- [Problem description] Starting at the first line of the data below, repeat each line word for word up to and including the line with "if code = 8".

- [Listed records]
/-! ### Order -/

/-- No REDO of the running thread waits to be sent again, so that a release need not wait for one (R144, R197). -/
def State.nothingRefused (s : State) : Bool :=
  s.nacked.all fun p => match p.2.2 with | .redo _ _ _ _ th _ => th != s.cur | _ => true

/-- A release of the running thread at a scope has nothing to wait for and nothing to write back (R197). -/
def State.releasesNow (s : State) (t : Thread) (scope : Nat) : Prop :=
  s.nothingRefused = true ∧ (scope ≤ 3 ∨ (s.cluster (clusterKey t.die t.cluster)).buf = [] ∧
    (∀ w ∈ (s.core (coreKey t.die t.core)).windows, ¬(w.grid = t.grid ∧ w.team = t.team)) ∧ max t.hor t.obs ≤ s.now t.die)

/-! ### Atomics (R218) -/

/-- New(op, old, b) at a width. -/
def atomicResult (op : Nat) {n : Nat} (old b : BitVec n) : BitVec n :=
  match op with
  | 0 => old + b
  | 1 => if old.toInt ≤ b.toInt then old else b
  | 2 => if old.toInt ≤ b.toInt then b else old
  | 3 => old &&& b
  | 4 => old ||| b
  | 5 => old ^^^ b
  | 6 => b
  | _ => if old.toNat ≤ b.toNat then old else b

/-- The bytes that an atomic leaves in place of old ones, with operand b and q0; code 8 is ATOMC, which may leave them as they are. -/
def atomicBytes (code n : Nat) (b nv : Word) (old : List (BitVec 8)) : Option (List (BitVec 8)) :=
  let o : Word := BitVec.ofNat 64 (ofBytes old)
  let same := if n = 4 then o.extractLsb' 0 32 = b.extractLsb' 0 32 else o = b
  if code = 8 then (if same then some (toBytes n nv.toNat) else none)
  else if n = 4 then some (toBytes 4 (atomicResult code (o.extractLsb' 0 32) (b.extractLsb' 0 32)).toNat)
  else some (toBytes 8 (atomicResult code o b).toNat)

/-- The bytes that RED leaves in place of an element's, with a VF operand or a slot (R219): floating codes 1 to 3 round once at the element's class, to nearest
even and with FTZ 0; the integer codes are those of R218's table. -/
def reducedBytes (op : Nat) (old : List (BitVec 8)) (v : Vf) (x : Word) : List (BitVec 8) :=
  let e := vfOfBytes old
  let sum := exactAdd false (e.src false) (v.src false)
  let choice := exactMinMax (decide (op = 3)) false (e.src false) (v.src false)
  if op = 1 ∨ op = 2 ∨ op = 3 then vfToBytes (finishVf e.cls .rne false 0 { (if op = 1 then sum else choice) with addends := [] }).val
  else
    let code := if op = 0 then 0 else op - 3
    let o : Word := BitVec.ofNat 64 (ofBytes old)
    if old.length = 4 then toBytes 4 (atomicResult code (o.extractLsb' 0 32) (x.extractLsb' 0 32)).toNat else toBytes 8 (atomicResult code o x).toNat

/-- ATOM, ATOMW and ATOMC with operands: code of the operation, bytes of the word. -/
def atomicForms (d base b : Spec) (scope op : BitVec 3) : List (Instr × Nat × Nat) :=
  [(.atom d base b scope op, op.toNat, 8), (.atomw d base b scope op, op.toNat, 4), (.atomc d base b scope false, 8, 8),
   (.atomc d base b scope true, 8, 4)]

/-! ### Asynchronous operations (R225 to R231) -/

/-- The forms that post an operation: kind, descriptor slots, control bits. -/
def asyncForms (a tk : Spec) (mode ss ds : BitVec 2) (i64 istash dstash : Bool) (op scope : BitVec 3) :
    List (Instr × Nat × Nat × BitVec 12) :=
  [(.cpya a tk ss ds, 1, 5, ss ++ ds ++ (0 : BitVec 8)),
   (.gath a tk mode i64 istash dstash, 2, 6, mode ++ BitVec.ofBool i64 ++ BitVec.ofBool istash ++ BitVec.ofBool dstash ++ (0 : BitVec 7)),
   (.scat a tk mode i64 istash dstash, 3, 6, mode ++ BitVec.ofBool i64 ++ BitVec.ofBool istash ++ BitVec.ofBool dstash ++ (0 : BitVec 7)),
   (.scatReduce a tk mode i64 istash dstash op scope, 3, 6,
    mode ++ BitVec.ofBool i64 ++ BitVec.ofBool istash ++ BitVec.ofBool dstash ++ op ++ (1 : BitVec 1) ++ scope)]

/-- The operation that a thread posts with a descriptor. -/
def Thread.posts (t : Thread) (key kind : Nat) (desc : List Word) (control : BitVec 12) : AsyncOp :=
  { key := key, grid := t.grid, team := t.team, tid := t.tid, seq := t.aseq, kind := kind,
    desc := Vector.ofFn fun (i : Fin 6) => desc.getD i.val 0, control := control }

/-! ### Barriers (R281) -/

/-- A barrier once an arrival with count k has been counted: the phase completes with the last. -/
def Barrier.counted (b : Barrier) (k : Nat) : Barrier :=
  if b.count + 1 = k then { phase := b.phase + 1, expect := 0, count := 0 } else { b with expect := k, count := b.count + 1 }

/-- An arrival with count k agrees with the phase's first. -/
abbrev Barrier.agrees (b : Barrier) (k : Nat) : Prop := b.expect = 0 ∨ b.expect = k

/-! ### WAITC (R277) -/

/-- A condition of WAITC that starts without an access: a ticket or a mask, a stash offset that a window holds, a latch number of the grid's mask. -/
def State.startsPlainly (s : State) (t : Thread) (c : Cond) : Prop :=
  c.kind = 3 ∨ c.kind = 5 ∨
    (c.kind = 2 ∧ (s.windowAt (coreKey t.die t.core) (s.gridOf t).asid c.operand.toNat 1 false).isSome) ∨
    (c.kind = 4 ∧ bits ((s.gridOf t).slot 11) c.operand.toNat 1 = 1 ∧ c.operand.toNat < 16)

/-! ### Matrix work (R151, R153) -/

/-- The forms that post an entry: kind, kind of ACCINIT's tile, whether elements are kept. -/
def matrixForms (d a : Spec) (keep : Bool) (kind : BitVec 2) : List (Instr × Nat × Nat × Bool) :=
  [(.mpassDense d a, 0, 0, false), (.mpassReduce d a, 1, 0, false), (.mpassBatch d a, 2, 0, false), (.mpassMvec d a, 3, 0, false),
   (.accinit d a keep kind, 15, kind.toNat, keep)]

/-- Room in the reservation table of a thread's cluster (R151). -/
def State.tableRoom (s : State) (t : Thread) : Bool :=
  let tb := (s.cluster (clusterKey t.die t.cluster)).table
  decide (tb.length < 16) && decide ((tb.filter fun e => e.grid == t.grid && e.team == t.team).length < 8)

/-! ### Messages (R351 to R353) -/

/-- A message arrives now: nothing of its class and pair is before it, its follow count is right, and its die answers. -/
def Arrives (s : State) (p : Packet) (follow : Nat) : Prop :=
  s.arrivesLater p = false ∧ p.msg.follow.toNat = follow ∧ p.msg.slots.length = follow ∧ s.alive p.msg.dst.toNat = true

/-- A request that its destination has not served within the last 65,536 ticks (R353). -/
def Unserved (s : State) (m : Msg) : Prop :=
  ∀ x ∈ (s.die m.dst.toNat).served,
    ¬(x.src = m.src.toNat ∧ x.site = m.site.toNat ∧ x.txn = m.txn.toNat ∧ s.now m.dst.toNat ≤ x.time + 65536)

/-- A request that is served now, at physical memory that its sender may reach, under a map that it knows. -/
def Serves (s : State) (p : Packet) (follow pa : Nat) : Prop :=
  Arrives s p follow ∧ Unserved s p.msg ∧ placeOf (s.unsend p) p.msg p.cls.toNat p.op.toNat = .mem pa ∧
    remapDue (s.unsend p) p.msg pa = false

/-- What serving a request leads to: the state with its effect, the request noted, and its answers on the links (R353). -/
def servedState (m : Msg) (s : State) (answers : List Packet) : State :=
  let d := m.dst.toNat
  let entry : Served := ⟨m.src.toNat, m.site.toNat, m.txn.toNat, s.now d, answers⟩
  (s.modDie d fun x => { x with served := (x.served.filter fun y => decide (s.now d ≤ y.time + 65536) && !(y.src == entry.src && y.site == entry.site && y.txn == entry.txn)) ++ [entry] }).replies m answers

/-- The requests with their packets and follow counts (R352). -/
def requestForms (m : Msg) : List (Instr × Packet × Nat) :=
  [(.rd m, ⟨0, 0, m⟩, 0), (.rdn m, ⟨0, 1, m⟩, 0), (.rdo m, ⟨0, 2, m⟩, 1), (.wr m, ⟨0, 3, m⟩, 4), (.wrm m, ⟨0, 4, m⟩, 5),
   (.atm m, ⟨0, 5, m⟩, 2), (.watch m, ⟨0, 6, m⟩, 1), (.unwatch m, ⟨0, 7, m⟩, 0), (.wb m, ⟨0, 8, m⟩, 5), (.redu m, ⟨4, 0, m⟩, 2),
   (.redw m, ⟨4, 1, m⟩, 2), (.part m, ⟨4, 2, m⟩, 5)]

/-- A line with nothing in the way of a plain access at its home: no owner, not in the ACC state, no bad granule. -/
abbrev State.plainLine (s : State) (l : Nat) : Prop :=
  (s.dirLine l).owners = [] ∧ (s.dirLine l).acc = none ∧ s.bad = [] ∧ s.soft = []

/-- A die manager has logged something. -/
abbrev State.logged (s : State) (d : Nat) (e : LogEntry) : State := s.modDie d fun x => { x with log := x.log ++ [e] }

/-! ### Explicit conditions of an access (R160, R162, R170, R211) -/

/-- The page of an address is in the running core's translation buffer with a right, and pa, where the address lies, is populated HBM of a live die. -/
def State.mapped (s : State) (t : Thread) (va : Word) (p : Perm) (pa : Nat) : Prop :=
  canonical va = true ∧ s.paFault pa = none ∧ (∃ d off, regionOf pa = .hbm d off) ∧
    ∃ e : Tlb, ((s.core (coreKey t.die t.core)).tlb.find? fun e => e.serves (s.gridOf t).asid (va.toNat % 2 ^ 57)) = some e ∧ 16 ≤ e.bits ∧
      permits (s.gridOf t).super e.pte p = true ∧ leafPa e.pte e.bits (va.toNat % 2 ^ 57) = pa

/-- Nothing of the thread's own core or cluster stands between it and the home: no asynchronous operation, no buffered store, no L1 copy. -/
def State.coreQuiet (s : State) (t : Thread) : Prop :=
  s.cur = t.key ∧ (s.core (coreKey t.die t.core)).ops = [] ∧ (s.core (coreKey t.die t.core)).l1 = [] ∧
    (s.cluster (clusterKey t.die t.cluster)).buf = []

/-- The line of pa lies at its home on the thread's own die, plain and unwatched. -/
def State.homeQuiet (s : State) (t : Thread) (pa : Nat) : Prop :=
  homeDie pa = t.die ∧ s.plainLine (pa / 64) ∧ (s.die t.die).watches = []

/-- A window of the thread's address space holds n bytes at a stash offset, and every line of them is present without a storage error. -/
def State.stashHolds (s : State) (t : Thread) (off n : Nat) (w : Window) : Prop :=
  let k := coreKey t.die t.core
  s.windowAt k (s.gridOf t).asid off n (t.lineWait != []) = some w ∧ (s.core k).bad = [] ∧ (s.core k).soft = [] ∧ ∀ l ∈ touchedLines off n, s.linePresent k l = true

/-- A stash byte lies in a line of a read-only window, whose words follow what the core reads and writes of them elsewhere (R188). -/
def State.readOnlyAt (s : State) (k x : Nat) : Prop :=
  ∃ p ∈ (s.core k).lines, p.2.present = true ∧ p.2.expiry.isSome = true ∧ 32 * p.1 ≤ x ∧ x < 32 * p.1 + 4 * p.2.pas.length

/-- The stash of a core holds given cells, but for read-only lines, which may follow. -/
def State.stashIs (s : State) (k : Nat) (m : List Host.Cell) (s' : State) : Prop :=
  (∀ x, ¬s.readOnlyAt k x → readCell (s'.core k).stash x = readCell m x) ∧ ((∀ x, ¬s.readOnlyAt k x) → (s'.core k).stash = m)

/-- Every other thread is as it was, and so is every home copy. -/
def State.sameElsewhere (s s' : State) : Prop := (∀ u, u ≠ s.cur → s'.th? u = s.th? u) ∧ ∀ a, s'.homeByte a = s.homeByte a

/-- A thread as it was but for what it has observed: its horizon, mark and prefetch hint. -/
def Thread.observed (t t' : Thread) : Prop := ({ t' with obs := t.obs, mark := t.mark, hint := t.hint } : Thread) = t

/-- A thread as it was but for what it has written and observed. -/
def Thread.stored (t t' : Thread) : Prop := ({ t' with obs := t.obs, mark := t.mark, own := t.own, hor := t.hor } : Thread) = t

/-- What a store of bytes at a plain line leaves: the thread as it was but for what it has written, every other thread and every home copy as they were, and
the bytes in the cluster buffer. -/
def State.storedAt (s : State) (t : Thread) (s' : State) (t' : Thread) (pa : Nat) (bs : List (BitVec 8)) : Prop :=
  t.stored t' ∧ s'.th? s.cur = some t' ∧ s.sameElsewhere s' ∧
    ∃ x : DirtyLine, (s'.cluster (clusterKey t.die t.cluster)).buf = [(pa / 64, x)] ∧
      ∀ j, AMap.get? x.bytes j = if pa % 64 ≤ j ∧ j < pa % 64 + bs.length then bs[j - pa % 64]? else none

/-- An 8-byte stack slot at an offset of thread-private space lies at pa, with nothing in the way of an access to it. -/
def State.stackReady (s : State) (t : Thread) (off : Word) (p : Perm) (pa : Nat) : Prop :=
  let va := privAddr (s.gridOf t) t off.toNat
  off.toNat % 8 = 0 ∧ va.toNat % 8 = 0 ∧ s.mapped t va p pa ∧ s.coreQuiet t ∧ s.homeQuiet t pa

/-- The 128 bytes of a saved queue at an address lie in one page, on two lines with nothing in the way of an access to them (R327 to R329). -/
def State.spanReady (s : State) (t : Thread) (va : Word) (p : Perm) (pa : Nat) : Prop :=
  va.toNat % 64 = 0 ∧ va.toNat % 65536 + 128 ≤ 65536 ∧ s.mapped t va p pa ∧ s.paFault (pa + 127) = none ∧ s.coreQuiet t ∧
    s.homeQuiet t pa ∧ s.homeQuiet t (pa + 64)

- [Answer box]
/-! ### Order -/

/-- No REDO of the running thread waits to be sent again, so that a release need not wait for one (R144, R197). -/
def State.nothingRefused (s : State) : Bool :=
  s.nacked.all fun p => match p.2.2 with | .redo _ _ _ _ th _ => th != s.cur | _ => true

/-- A release of the running thread at a scope has nothing to wait for and nothing to write back (R197). -/
def State.releasesNow (s : State) (t : Thread) (scope : Nat) : Prop :=
  s.nothingRefused = true ∧ (scope ≤ 3 ∨ (s.cluster (clusterKey t.die t.cluster)).buf = [] ∧
    (∀ w ∈ (s.core (coreKey t.die t.core)).windows, ¬(w.grid = t.grid ∧ w.team = t.team)) ∧ max t.hor t.obs ≤ s.now t.die)

/-! ### Atomics (R218) -/

/-- New(op, old, b) at a width. -/
def atomicResult (op : Nat) {n : Nat} (old b : BitVec n) : BitVec n :=
  match op with
  | 0 => old + b
  | 1 => if old.toInt ≤ b.toInt then old else b
  | 2 => if old.toInt ≤ b.toInt then b else old
  | 3 => old &&& b
  | 4 => old ||| b
  | 5 => old ^^^ b
  | 6 => b
  | _ => if old.toNat ≤ b.toNat then old else b

/-- The bytes that an atomic leaves in place of old ones, with operand b and q0; code 8 is ATOMC, which may leave them as they are. -/
def atomicBytes (code n : Nat) (b nv : Word) (old : List (BitVec 8)) : Option (List (BitVec 8)) :=
  let o : Word := BitVec.ofNat 64 (ofBytes old)
  let same := if n = 4 then o.extractLsb' 0 32 = b.extractLsb' 0 32 else o = b
  if code = 8 then (if same then some (toBytes n nv.toNat) else none)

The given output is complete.